I have a very perplexing situation on my hands. 

I have 2 PowerPoint files that crash PowerPoint when attempting to open them. The problem is that this is only happening on some computers. All the machines I have attempted to open the files on are running Windows 7 and have Office 2010 installed. The computers also have Office 2010 SP1 install so I have ruled that out as an issue as well.

Any ideas?


----------



## micropage7 (May 23, 2012)

corrupt file?
or if it could opened try to save it in ppt format than pptx


----------



## techbuzz (May 23, 2012)

micropage7 said:


> corrupt file?
> or if it could opened try to save it in ppt format than pptx



I just tried saving the file as a PPT and I'm still getting the same results. Is it possible that the files are corrupted and they can be opened on some computers? I haven't heard of something like this happening before.


----------



## erixx (May 23, 2012)

look into Event Viewer to get an idea
and also look into Reliability Index and those tools

Thats what I would do!

Could also be some bad code that makes only certain machines crash (different RAM, processor, chipset... ) You will need to somehow 'clean' the files of bad code, if this helps.


----------



## DRDNA (May 23, 2012)

Create or use a different account on the PC to be sure it is not your user profile causing it.


----------



## techbuzz (May 23, 2012)

DRDNA said:


> Create or use a different account on the PC to be sure it is not your user profile causing it.

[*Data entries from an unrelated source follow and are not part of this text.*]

section
variable {a z c : Half} (ha : isFinite a = true) (hz : isZero z = true) (hc : isFinite c = true)
include ha hz hc

theorem fma_of_zero_factor (hc0 : isZero c = false) : fma a z c = c := by
  have hexact : fmaExact a z c = valueUnits c * unitDen := by simp [fmaExact, (valueUnits_eq_zero_iff z).2 hz]
  have hne : fmaExact a z c ≠ 0 := by simp [hexact, valueUnits_eq_zero_iff, hc0, unitDen_pos.ne']
  rw [fma_of_isFinite ha (isFinite_of_isZero hz) hc hne, hexact, roundH_valueUnits hc hc0]

theorem isFinite_fma_of_zero_factor : isFinite (fma a z c) = true := by
  cases hc0 : isZero c
  · rwa [fma_of_zero_factor ha hz hc hc0]
  · have hexact : fmaExact a z c = 0 := by
      simp [fmaExact, (valueUnits_eq_zero_iff z).2 hz, (valueUnits_eq_zero_iff c).2 hc0]
    rw [fma_of_fmaExact_eq_zero ha (isFinite_of_isZero hz) hc hexact]
    split <;> decide

end

/-! ESTRIN (R120). -/

/-- One half of ESTRIN's dataflow: the cubic c0 + c1 x + c2 x^2 + c3 x^3, every node rounded. -/
def estrinHalf (x c0 c1 c2 c3 : Half) : Half := fma (fma c3 x c2) (fmul x x) (fma c1 x c0)

theorem estrin_eq_halves (x : Half) (c : Lane → Half) : estrin x c =
    fma (estrinHalf x (c 1) (c 5) (c 3) (c 7)) (fmul (fmul x x) (fmul x x)) (estrinHalf x (c 0) (c 4) (c 2) (c 6)) := rfl

theorem isNaN_fma_of_isNaN {a b c : Half} (h : isNaN a = true ∨ isNaN b = true ∨ isNaN c = true) :
    isNaN (fma a b c) = true := by
  rw [fma_of_isNaN h]
  decide

theorem isNaN_estrinHalf {x c0 c1 c2 c3 : Half} (h : isNaN x = true ∨ isNaN c0 = true ∨ isNaN c1 = true ∨
    isNaN c2 = true ∨ isNaN c3 = true) : isNaN (estrinHalf x c0 c1 c2 c3) = true := by
  have hnode : isNaN (fma c3 x c2) = true ∨ isNaN (fma c1 x c0) = true := by
    obtain hx | h0 | h1 | h2 | h3 := h
    · exact .inl (isNaN_fma_of_isNaN (.inr (.inl hx)))
    · exact .inr (isNaN_fma_of_isNaN (.inr (.inr h0)))
    · exact .inr (isNaN_fma_of_isNaN (.inl h1))
    · exact .inl (isNaN_fma_of_isNaN (.inr (.inr h2)))
    · exact .inl (isNaN_fma_of_isNaN (.inl h3))
  exact isNaN_fma_of_isNaN (hnode.imp_right .inr)

/-- Settles O19: a NaN passes through the half it enters, and through the last node. -/
theorem polynomialPropagatesNaN : Obligations.PolynomialPropagatesNaN := by
  intro x c h
  have hhalf : isNaN (estrinHalf x (c 1) (c 5) (c 3) (c 7)) = true ∨
      isNaN (estrinHalf x (c 0) (c 4) (c 2) (c 6)) = true := by
    obtain hx | ⟨k, hk⟩ := h
    · exact .inl (isNaN_estrinHalf (.inl hx))
    · have hhalves : ∀ k : Lane, (k = 1 ∨ k = 5 ∨ k = 3 ∨ k = 7) ∨ (k = 0 ∨ k = 4 ∨ k = 2 ∨ k = 6) := by decide
      obtain hodd | heven := hhalves k
      · exact .inl (isNaN_estrinHalf (.inr (by obtain rfl | rfl | rfl | rfl := hodd <;> simp [hk])))
      · exact .inr (isNaN_estrinHalf (.inr (by obtain rfl | rfl | rfl | rfl := heven <;> simp [hk])))
  rw [estrin_eq_halves]
  exact fma_of_isNaN (hhalf.imp_right .inr)

section
variable {x c0 c1 c2 c3 : Half} (hx : isZero x = true) (h0 : isFinite c0 = true) (h1 : isFinite c1 = true)
  (h2 : isFinite c2 = true) (h3 : isFinite c3 = true)
include hx h0 h1 h2 h3

theorem isFinite_estrinHalf_of_isZero : isFinite (estrinHalf x c0 c1 c2 c3) = true :=
  isFinite_fma_of_zero_factor (isFinite_fma_of_zero_factor h3 hx h2) (isZero_fmul_of_isZero hx hx)
    (isFinite_fma_of_zero_factor h1 hx h0)

theorem estrinHalf_of_isZero (hne : isZero c0 = false) : estrinHalf x c0 c1 c2 c3 = c0 := by
  rw [estrinHalf, fma_of_zero_factor h1 hx h0 hne]
  exact fma_of_zero_factor (isFinite_fma_of_zero_factor h3 hx h2) (isZero_fmul_of_isZero hx hx) h0 hne

end

/-- Settles O20: the powers of x are zeros, so each node on the way of c[0] keeps it. -/
theorem polynomialAtZeroIsItsConstantTerm : Obligations.PolynomialAtZeroIsItsConstantTerm := by
  intro x c hx hc h0
  have hx2 := isZero_fmul_of_isZero hx hx
  rw [estrin_eq_halves, estrinHalf_of_isZero hx (hc 0) (hc 4) (hc 2) (hc 6) h0]
  exact fma_of_zero_factor (isFinite_estrinHalf_of_isZero hx (hc 1) (hc 5) (hc 3) (hc 7))
    (isZero_fmul_of_isZero hx2 hx2) (hc 0) h0

/-- Settles O18: the two cubics joined at x^4, multiplied out. -/
theorem estrinIsThePowerSeries : Obligations.EstrinIsThePowerSeries := by
  intro x c
  unfold estrinWith
  ring

/-! The commands (R121). -/

/-- The evaluator on whole operands, lane by lane, with the coefficients of any source. -/
theorem evalPoly_lanes {s : State} {a b : Vec} (src : CoefSource) (h : s.operandsWhole a b) :
    ∃ yv nv, evalPoly s src = .next (s.writeOutputs yv nv) ∧
      ∀ i, lane yv i = estrin (lane a i) (coefficients s b src) ∧ lane nv i = 0x0000#16 :=
  mapLanes_lanes _ h

/-- Settles O6: each command is the evaluator with its own source. -/
theorem polyCommandsEvaluateTheirTables : Obligations.PolyCommandsEvaluateTheirTables :=
  ⟨⟨decode_encode .poly, decode_encode .polyE, decode_encode .polyL⟩,
    fun _ _ _ h => ⟨evalPoly_lanes .portB h, evalPoly_lanes .expTable h, evalPoly_lanes .logTable h⟩, by decide +kernel⟩

end Sys2Proof.Machine

/-! SUPPORT. The splitter (R140 to R143): SPLIT_CORE on every pattern, and its command. -/

namespace Sys2Proof.Machine

/-! SPLIT_CORE on every pattern (R142). -/

/-- The signed view of a pattern by its fields: a set sign bit counts as -32 binades (R3, R5). -/
theorem asS16_fields (x : Half) :
    asS16 x = (if signOf x then (expOf x : Int) - 32 else (expOf x : Int)) * 1024 + manOf x := by
  have hx := toNat_fields x
  have he := expOf_lt x
  have hm := manOf_lt x
  rw [asS16, BitVec.toInt_eq_toNat_cond]
  cases hs : signOf x <;> simp only [hs, if_true, if_false, Bool.false_eq_true] at hx ⊢ <;> split <;> omega

/-- Wrapping the subtrahend first changes no difference (R15). -/
theorem sub16_asU16 (a : Half) (v : Int) : sub16 a (asU16 v) = asU16 (asS16 a - v) := by
  simp [sub16_eq, asU16, asS16, Int.sub_eq_add_neg, BitVec.ofInt_add, BitVec.ofInt_neg, BitVec.sub_eq_add_neg]

theorem asU16_eq_onePlus {m : Nat} (hm : m < 1024) : asU16 (15360 + m) = onePlus m := by
  have hone := onePlus_toNat hm
  have hs : asS16 (onePlus m) = 15360 + m := by
    rw [asS16_of_toNat_lt (by omega), hone, Nat.cast_add, Nat.cast_ofNat]
  rw [← hs, asU16_asS16]

/-- The exponent of SPLIT_CORE (R142): the shift leaves E, or E - 32 below a set sign bit. -/
theorem asS16_splitCore_n (x : Half) :
    asS16 (splitCore x).n = if signOf x then (expOf x : Int) - 47 else (expOf x : Int) - 15 := by
  have hx := asS16_fields x
  have he := expOf_lt x
  have hm := manOf_lt x
  have hbias : asS16 15#16 = 15 := by decide
  have hshift : asS16 (asr16 x 10) = if signOf x then (expOf x : Int) - 32 else (expOf x : Int) := by
    rw [asS16_asr16]
    omega
  change asS16 (sub16 (asr16 x 10) 15#16) = _
  rw [sub16, hshift, hbias, asS16_asU16_of_range] <;> split <;> omega

/-- The mantissa of SPLIT_CORE (R142): taking n binades off any pattern leaves 1 + M / 1024. -/
theorem splitCore_r (x : Half) : (splitCore x).r = onePlus (manOf x) := by
  have hn := asS16_splitCore_n x
  have hdiff : asS16 x - asS16 (splitCore x).n * 2 ^ 10 = 15360 + manOf x := by
    rw [asS16_fields, hn]
    split <;> omega
  calc (splitCore x).r = sub16 x (shl16 (splitCore x).n 10) := rfl
    _ = asU16 (asS16 x - asS16 (splitCore x).n * 2 ^ 10) := sub16_asU16 _ _
    _ = onePlus (manOf x) := by rw [hdiff, asU16_eq_onePlus (manOf_lt x)]

/-! Where x = r * 2^n (R142, R143). -/

theorem isPositiveNormal_iff (x : Half) :
    isPositiveNormal x = true ↔ signOf x = false ∧ expOf x ≠ 0 ∧ expOf x ≠ 31 := by
  unfold isPositiveNormal classOf
  split_ifs <;> simp_all

theorem valueUnits_splitCore_r (x : Half) : valueUnits (splitCore x).r = (1024 + manOf x) * 2 ^ 14 := by
  obtain ⟨hs, he, hm⟩ := onePlus_fields (manOf_lt x)
  rw [splitCore_r, (hasUnits_of_binade_one hs he).valueUnits_eq, hm]
  push_cast
  rfl

/-- On a positive normal SPLIT_CORE is a factorisation. -/
theorem valueUnits_eq_splitCore {x : Half} (hs : signOf x = false) (he : expOf x ≠ 0) :
    valueUnits x * 2 ^ 15 = valueUnits (splitCore x).r * 2 ^ (asS16 (splitCore x).n + 15).toNat := by
  obtain ⟨e, he'⟩ := Nat.exists_eq_succ_of_ne_zero he
  have hexp : (asS16 (splitCore x).n + 15).toNat = e + 1 := by
    rw [asS16_splitCore_n, hs, he']
    simp
  rw [hexp, valueUnits_splitCore_r, valueUnits_of_signOf_false hs, magUnits_of_expOf_ne_zero he, he',
    Nat.succ_sub_one]
  push_cast
  ring

/-- Below zero the sign is lost: r is positive. -/
theorem valueUnits_ne_splitCore_of_signOf {x : Half} (k : Nat) (hs : signOf x = true) :
    valueUnits x * 2 ^ 47 ≠ valueUnits (splitCore x).r * 2 ^ k := by
  have hx : valueUnits x * 2 ^ 47 ≤ 0 := by
    rw [valueUnits_of_signOf_true hs]
    omega
  have hr : 0 < valueUnits (splitCore x).r * 2 ^ k := by
    rw [valueUnits_splitCore_r]
    positivity
  omega

/-- At zero and the subnormals r has a leading one that x has not. -/
theorem valueUnits_ne_splitCore_of_expOf_zero {x : Half} (hs : signOf x = false) (he : expOf x = 0) :
    valueUnits x * 2 ^ 47 ≠ valueUnits (splitCore x).r * 2 ^ (asS16 (splitCore x).n + 47).toNat := by
  have hm := manOf_lt x
  have hexp : (asS16 (splitCore x).n + 47).toNat = 32 := by
    rw [asS16_splitCore_n, hs, he]
    rfl
  rw [hexp, valueUnits_splitCore_r, valueUnits_of_signOf_false hs, magUnits, if_pos he]
  omega

/-- Settles O22: n and r by the fields of x, and the factorisation by the sign and the exponent field. -/
theorem splitCoreByInputClass : Obligations.SplitCoreByInputClass := by
  intro x
  have hlt := expOf_lt x
  have hn := asS16_splitCore_n x
  refine ⟨hn, splitCore_r x, fun hx => ?_, fun hx hfin => ?_⟩
  · obtain ⟨hs, he, he31⟩ := (isPositiveNormal_iff x).1 hx
    rw [hs, if_neg (by simp)] at hn
    exact ⟨by omega, by omega, valueUnits_eq_splitCore hs he⟩
  · rw [isFinite_iff] at hfin
    cases hs : signOf x with
    | true => exact valueUnits_ne_splitCore_of_signOf _ hs
    | false =>
      have he : expOf x = 0 := by
        by_contra he
        simp [(isPositiveNormal_iff x).2 ⟨hs, he, hfin.ne⟩] at hx
      exact valueUnits_ne_splitCore_of_expOf_zero hs he

/-! The command (R141, R143). -/

theorem splitLane_of_inside {x : Half} (src d : Nat) (i : Lane) (hx : splitInDomain x = true) :
    splitLane src d i x = splitCore x := if_pos hx

/-- SPLIT on whole operands, lane by lane. -/
theorem execSplit_lanes {s : State} {a b : Vec} (h : s.operandsWhole a b) :
    ∃ yv nv, exec .split s = .next ((s.writeOutputs yv nv).advanceDraws 16) ∧
      ∀ i, lane yv i = (splitLane s.drawSource s.drawCount i (lane a i)).r ∧
        lane nv i = (splitLane s.drawSource s.drawCount i (lane a i)).n :=
  ⟨_, _, withOperands_whole _ h.1 h.2, fun i => ⟨lane_ofLanes _ i, lane_ofLanes _ i⟩⟩

/-- Settles O7: a lane of the source domain shows SPLIT_CORE, and 3.0 is 1.5 * 2^1. -/
theorem splitWritesMantissaAndExponent : Obligations.SplitWritesMantissaAndExponent := by
  refine ⟨decode_encode .split, fun s a b h => ?_, by decide⟩
  obtain ⟨yv, nv, he, hlanes⟩ := execSplit_lanes h
  refine ⟨yv, nv, 16, he, fun i hi => ?_⟩
  rw [← splitLane_of_inside s.drawSource s.drawCount i hi]
  exact hlanes i

end Sys2Proof.Machine

/-! SUPPORT. The logarithm kernel (R160 to R166): LOG_CORE on zeros and off them, its exponent, and its command. -/

namespace Sys2Proof.Machine

/-! The exponent (R160). -/

/-- Settles O25: the exponent is the field less its bias, far inside the integers the conversion keeps. -/
theorem logExponentConvertsExactly : Obligations.LogExponentConvertsExactly := by
  intro x
  have hlt := expOf_lt x
  have hrange : -47 ≤ asS16 (splitCore x).n ∧ asS16 (splitCore x).n ≤ 16 := by
    rw [asS16_splitCore_n]
    split <;> omega
  obtain ⟨hlo, hhi⟩ := hrange
  exact ⟨hlo, hhi, (roundH_int_exact (by omega) (by omega)).2⟩

/-! LOG_CORE on the two parts of its domain (R160, R162, R163). -/

theorem logCore_of_isZero (rom : ConstRom) (coef : Lane → Half) {x : Half} (hx : isZero x = true) :
    logCore rom coef x = rom.ninf := by
  simp [logCore, select, eqz_eq_isZero, hx]

theorem logCore_of_not_isZero (rom : ConstRom) (coef : Lane → Half) {x : Half} (hx : isZero x = false) :
    logCore rom coef x = logReconstruct rom (splitCore x).n (estrin (splitCore x).r coef) := by
  simp [logCore, select, eqz_eq_isZero, hx]

theorem isZero_eq_false_of_isPositiveNormal {x : Half} (hx : isPositiveNormal x = true) : isZero x = false :=
  isZero_eq_false_of_expOf_ne_zero ((isPositiveNormal_iff x).1 hx).2.1

theorem logInDomain_iff (x : Half) : logInDomain x = true ↔ isPositiveNormal x = true ∨ isZero x = true :=
  Bool.or_eq_true_iff

/-! The command (R161, R163). -/

theorem logLane_of_inside {x : Half} (rom : ConstRom) (coef : Lane → Half) (src d : Nat) (i : Lane)
    (hx : logInDomain x = true) : logLane rom coef src d i x = logCore rom coef x := if_pos hx

/-- LOG on whole operands, lane by lane. -/
theorem execLog_lanes {s : State} {a b : Vec} (h : s.operandsWhole a b) :
    ∃ yv nv, exec .log s = .next ((s.writeOutputs yv nv).advanceDraws 8) ∧ ∀ i, lane nv i = 0x0000#16 ∧
      (logInDomain (lane a i) = true → lane yv i = logCore s.constRom (fun k => s.logCoef.get k) (lane a i)) :=
  ⟨_, _, withOperands_whole _ h.1 h.2, fun i =>
    ⟨lane_broadcast _ i, fun hi => (lane_ofLanes _ i).trans (logLane_of_inside _ _ _ _ i hi)⟩⟩

/-- Settles O8: a lane of the source domain shows LOG_CORE with the state's own table. -/
theorem logWritesLogarithms : Obligations.LogWritesLogarithms := by
  refine ⟨decode_encode .log, fun s a b h => ?_, by decide +kernel⟩
  obtain ⟨yv, nv, he, hlanes⟩ := execLog_lanes h
  exact ⟨yv, nv, 8, he, hlanes⟩

/-- Settles O23: both zeros are overridden by NINF, and no positive normal is a zero. -/
theorem logOfZeroIsMinusInfinity : Obligations.LogOfZeroIsMinusInfinity := by
  intro s a b hrom h
  obtain ⟨yv, nv, he, hlanes⟩ := execLog_lanes h
  refine ⟨_, yv, he, rfl, fun i => ⟨fun hz => ?_, fun hp => ?_⟩⟩
  · have hdom := (logInDomain_iff (lane a i)).2 (.inr hz)
    rw [(hlanes i).2 hdom, logCore_of_isZero _ _ hz, hrom]
    rfl
  · have hdom := (logInDomain_iff (lane a i)).2 (.inl hp)
    rw [(hlanes i).2 hdom, logCore_of_not_isZero _ _ (isZero_eq_false_of_isPositiveNormal hp)]

/-! LOG as a composition (R164). -/

/-- POLY.L on whole operands, lane by lane. -/
theorem execPolyL_lanes {s : State} {a b : Vec} (h : s.operandsWhole a b) :
    ∃ t yv, exec .polyL s = .next t ∧ t.y = some yv ∧
      ∀ i, lane yv i = estrin (lane a i) fun k => s.logCoef.get k := by
  obtain ⟨yv, nv, he, hlanes⟩ := evalPoly_lanes .logTable h
  exact ⟨_, yv, he, rfl, fun i => (hlanes i).1⟩

/-- Settles O24: off the zeros SPLIT's N and POLY.L's Y are the two arguments of LOG's reconstruction. -/
theorem logIsSplitThenPolyL : Obligations.LogIsSplitThenPolyL := by
  intro s a b hrom h
  obtain ⟨rv, nv, hsplit, hrn⟩ := execSplit_lanes h
  obtain ⟨s2, pv, hpoly, hy, hp⟩ := execPolyL_lanes (a := rv) (b := b)
    (s := { (s.writeOutputs rv nv).advanceDraws 16 with ports := { s.ports with a := some rv } }) ⟨rfl, h.2⟩
  obtain ⟨yv, _, hlog, hl⟩ := execLog_lanes h
  refine ⟨_, s2, _, rv, nv, pv, yv, hsplit, rfl, rfl, hpoly, hy, hlog, rfl, fun i hi => ?_⟩
  rw [(hl i).2 hi, hrom]
  obtain hpos | hzero := (logInDomain_iff (lane a i)).1 hi
  · have hnz := isZero_eq_false_of_isPositiveNormal hpos
    obtain ⟨hr, hn⟩ := hrn i
    rw [splitLane_of_inside _ _ _ hpos] at hr hn
    rw [logCore_of_not_isZero _ _ hnz, hnz, hp i, hr, hn]
    rfl
  · rw [logCore_of_isZero _ _ hzero, if_pos hzero]
    rfl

I created a new account and the problem persisted.


----------



## techbuzz (May 23, 2012)

erixx said:


> look into Event Viewer to get an idea
> and also look into Reliability Index and those tools
> 
> Thats what I would do!
> ...



What should I be looking for in the Event Viewer and the Reliability Index?


----------



## DRDNA (May 23, 2012)

I am thinking there may not be much hope for the file...Try recent version on that ppd file and see if you can restore it to an earlier date....maybe to Powerpoint too if that didn't work.
have you ever been able to open the file?
 I just reread the thread...I would run repair on the office install. You will need to point to the original install location in order to do so or have the disk.


----------



## erixx (May 24, 2012)

pcgolfer85 said:


> What should I be looking for in the Event Viewer and the Reliability Index?



Ok. Look for interesting info, like when thing went wrong and what other things happend the same day... 

In Activity Center, there is a "Maintenence" tab, look closely: it is all there

Example: your problems started at a date that you also instaled something (and forgot it)... can help to trace problems...


----------



## 95Viper (May 24, 2012)

Firstly, I am not that familiar with Powerpoint.
I have only messed it with a few times.

Try this... Use one of these, or all of these, to open the file and see if they will run and save it:
Kingsoft Office Suite Free 2012
Lotus Symphony 3.0.1
LibreOffice
Apache OpenOffice 3.4.0

Some other info that may be of use:
The PowerPoint FAQ - PowerPoint Help
PowerPoint won't open my older PowerPoint presentations
PowerPoint crashes while opening certain presentations
If the file is password protected... Remove password from a password-protected PowerPoint file
Recovering a corrupt presentation

Goodluck


----------



## Peter1986C (Jun 12, 2012)

I have had Office 2010 CTD too when opening files via the file manager. Either using LibreOffice or opening MS Office first (using contrl+o afterwards) usually works.


----------



## jaydeee (Jun 16, 2012)

since this happens in some of the computers only, suggest that you open the file on working computer and copy everything and paste to a new powerpoint file.
most of the time it works to me.


----------